Good Morning Football is a live NFL morning television program on NFL Network. The program premiered on Monday, August 1, 2016. It airs from 7 a.m. to 10 a.m. ET.

The program is hosted by Kyle Brandt, Jamie Erdahl, Jason McCourty and Peter Schrager weekdays, and Colleen Wolfe on weekends. Analysts Michael Robinson and DeAngelo Hall appear throughout the week, rotating as a fill in host on weekdays.  NFL insider Mike Garafolo is featured all throughout the week.

Production
Good Morning Football replaced earlier attempts by NFL Network at a morning television program, including NFL AM and NFL HQ. Unlike its predecessors, which were filmed in Los Angeles, the show is produced live on the east coast. The move was made, in part, because doing the show required the live broadcasts to begin at 4 a.m. Pacific Time. According to chief content officer of NFL Media Jordan Levin, "There’s an energy to morning programming. The challenge is compounded when you have people who are literally doing the show in the middle of the night." The weekday program first utilized the CBS Broadcast Center on West 57th Street as a condition of CBS holding the rights to Thursday Night Football.

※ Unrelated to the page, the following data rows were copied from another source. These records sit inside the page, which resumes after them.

/-- Counters and trace of one function (R442). -/
structure CntFn where
  /-- CNT_FN_STATUS.flush_seq. [19 Table 19.10; 16 bits; 0] -/
  flushSeq : Nat
  /-- CNT_FN_STATUS.table_full. [19 Table 19.10; 1; 0] -/
  tableFull : Bool
  /-- CNT_FN_STATUS.table_fault. [19 Table 19.10; 1; 0] -/
  tableFault : Bool
  /-- CNT_FN_STATUS.flushing. [19 Table 19.10; 1; 0] -/
  flushing : Bool
  /-- Accumulators. [19 R440; up to 4,096 per chip; empty] -/
  accums : List Accum
  /-- Accumulators being flushed. [19 R441; empty] -/
  inFlush : List Accum
  /-- A cnt_layer_base write that waits for the flush: its sender and value. [19 R442; none] -/
  baseAfter : Option (Origin × Nat)
  /-- The response frame that such a write over MCTP is due. [19 R442; none] -/
  baseReply : Option Response
  /-- Elapsed time of the last flush. [19 R440; ns; DESIGN CHOICE 0 (log 4)] -/
  lastFlush : Nat
deriving DecidableEq, Repr

/-- Counters and trace (chapter 19). -/
structure Obs where
  /-- CNT_VALUE, by BAR0 offset. [19 Table 19.4; 48 bits each; 0] -/
  values : SMap Nat
  /-- CNT_SEL, by BAR0 offset. [19 Table 19.3; 32 bits each; 0] -/
  sels : SMap Nat
  /-- CNT_CTRL.freeze. [19 Table 19.5; 1; 0] -/
  freeze : Bool
  /-- CNT_STATUS.wrap. [19 Table 19.6; 1; 0] -/
  wrap : Bool
  /-- CNT_Q, key queue * 8 + i. [19 Table 19.8; 64 bits each; 0] -/
  queueCnt : SMap Nat
  /-- Layer tables of the functions. [19 R440; 256; see each field] -/
  fns : SMap CntFn
  /-- Trace buffers 0 to 15. [19 R446; 16; see each field] -/
  bufs : SMap Trc
  /-- Updates of accumulators so far. [19 R440; DESIGN CHOICE 0 (log 4)] -/
  updates : Nat
deriving DecidableEq, Repr

end Sys2Proof.Machine
end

Good Morning Football is the first NFL Network program to originate in New York since the network's launch in 2003. Sony Pictures Television's Embassy Row handles production of the show, with CEO Michael Davies as the executive producer.

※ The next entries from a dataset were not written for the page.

/-- One release or status reaches the agent that it is for (R303). -/
def State.deliver (s : State) (r : SynRelease) : State :=
  match r.who with
  | .core c slot th dst _ _ => s.releaseCore r c slot th dst
  | .node id => s.releaseNode r id
  | .plan ctx => s.releasePlan r ctx
  | .remote chip seq => s.respond 0x14 chip seq (if r.isWait then 1 else 0) r.status [] 0

/-- WAITER_RELEASE (R303). -/
def waiterRelease (index : Nat) (s : State) : State :=
  match s.syn.outbound[index]? with
  | none => s
  | some r => State.deliver { s with syn.outbound := dropAt s.syn.outbound index } r

/-- Deliver every release of a wait of one group that is on its way. -/
def State.deliverGroup (s : State) (c slot : Nat) : State :=
  let mine := s.syn.outbound.filter (fun r => r.isWait && r.who.isGroup c slot)
  mine.foldl State.deliver
    { s with syn.outbound := s.syn.outbound.filter (fun r => !(r.isWait && r.who.isGroup c slot)) }

/-- Requests of a group's remote waits. -/
def Req.isGroupWait (r : Req) (c slot : Nat) : Bool :=
  match r.issuer with
  | .sync w isWait _ => isWait && w.isGroup c slot
  | _ => false

/-- Send the cancellation of a wait on another chip's object, named by the chip and the number of the wait's request, once (R157, log entry 13): a SYNC_OP with op 8. -/
def State.cancelFar (s : State) (key q : Nat) (i : Issuer) : State :=
  if s.asked (.cancel key) then s
  else (s.sendReq (fnOfQueue q) q 0x04 (key / 2 ^ 32) 8 0 (leBytes 8 (key % 2 ^ 32) ++ zeroBytes 8) 0 i).2

/-- The waits of some agent on other chips' objects are cancelled there; until an answer comes they stand. -/
def State.cancelFars (s : State) (p : WaiterWho → Bool) : State :=
  (s.fab.remoteWaits.filter (fun e => p e.2.who)).foldl (fun s e => s.cancelFar e.1 e.2.queue (.cancel e.1)) s

/-- A cancellation has come first (R157): the object took nothing, and a core's threads stay at the SYNC instruction. -/
def State.waitCancelled (s : State) (key : Nat) : State :=
  match s.fab.remoteWaits.get? key with
  | none => s
  | some w =>
    let s1 : State := { s with fab.remoteWaits := s.fab.remoteWaits.del key }
    match w.who with
    | .core c slot th _ _ _ => (s1.countWait c w.queue).modCore c (fun k => { k with
        waits := k.waits - 1
        groups := k.groups.mapVals (fun i g => if i = slot then { g with waiting := natAndNot 64 g.waiting th } else g) })
    | _ => s1

/-- Has a group a wait that stands at an object, or on its way there? -/
def State.groupWaits (s : State) (c slot : Nat) : Bool :=
  s.syn.objs.vals.any (fun x => x.waiters.any (fun w => w.who.isGroup c slot)) ||
    (s.syn.registering ++ s.syn.retrying).any (fun e => e.2.who.isGroup c slot) || s.fab.reqs.vals.any (fun r => r.isGroupWait c slot) ||
    s.fab.remoteWaits.vals.any (fun w => w.who.isGroup c slot)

In May 2018, the weekday program moved from the CBS Broadcast Center to 20 Times Square, inside a studio constructed within the new NFL Experience attraction. With the planned closure of the attraction, the show moved to SportsNet New York's studios at 4 World Trade Center with a new set debuting November 5, 2018. The weekend program is broadcast from NFL Films in Mt. Laurel, New Jersey.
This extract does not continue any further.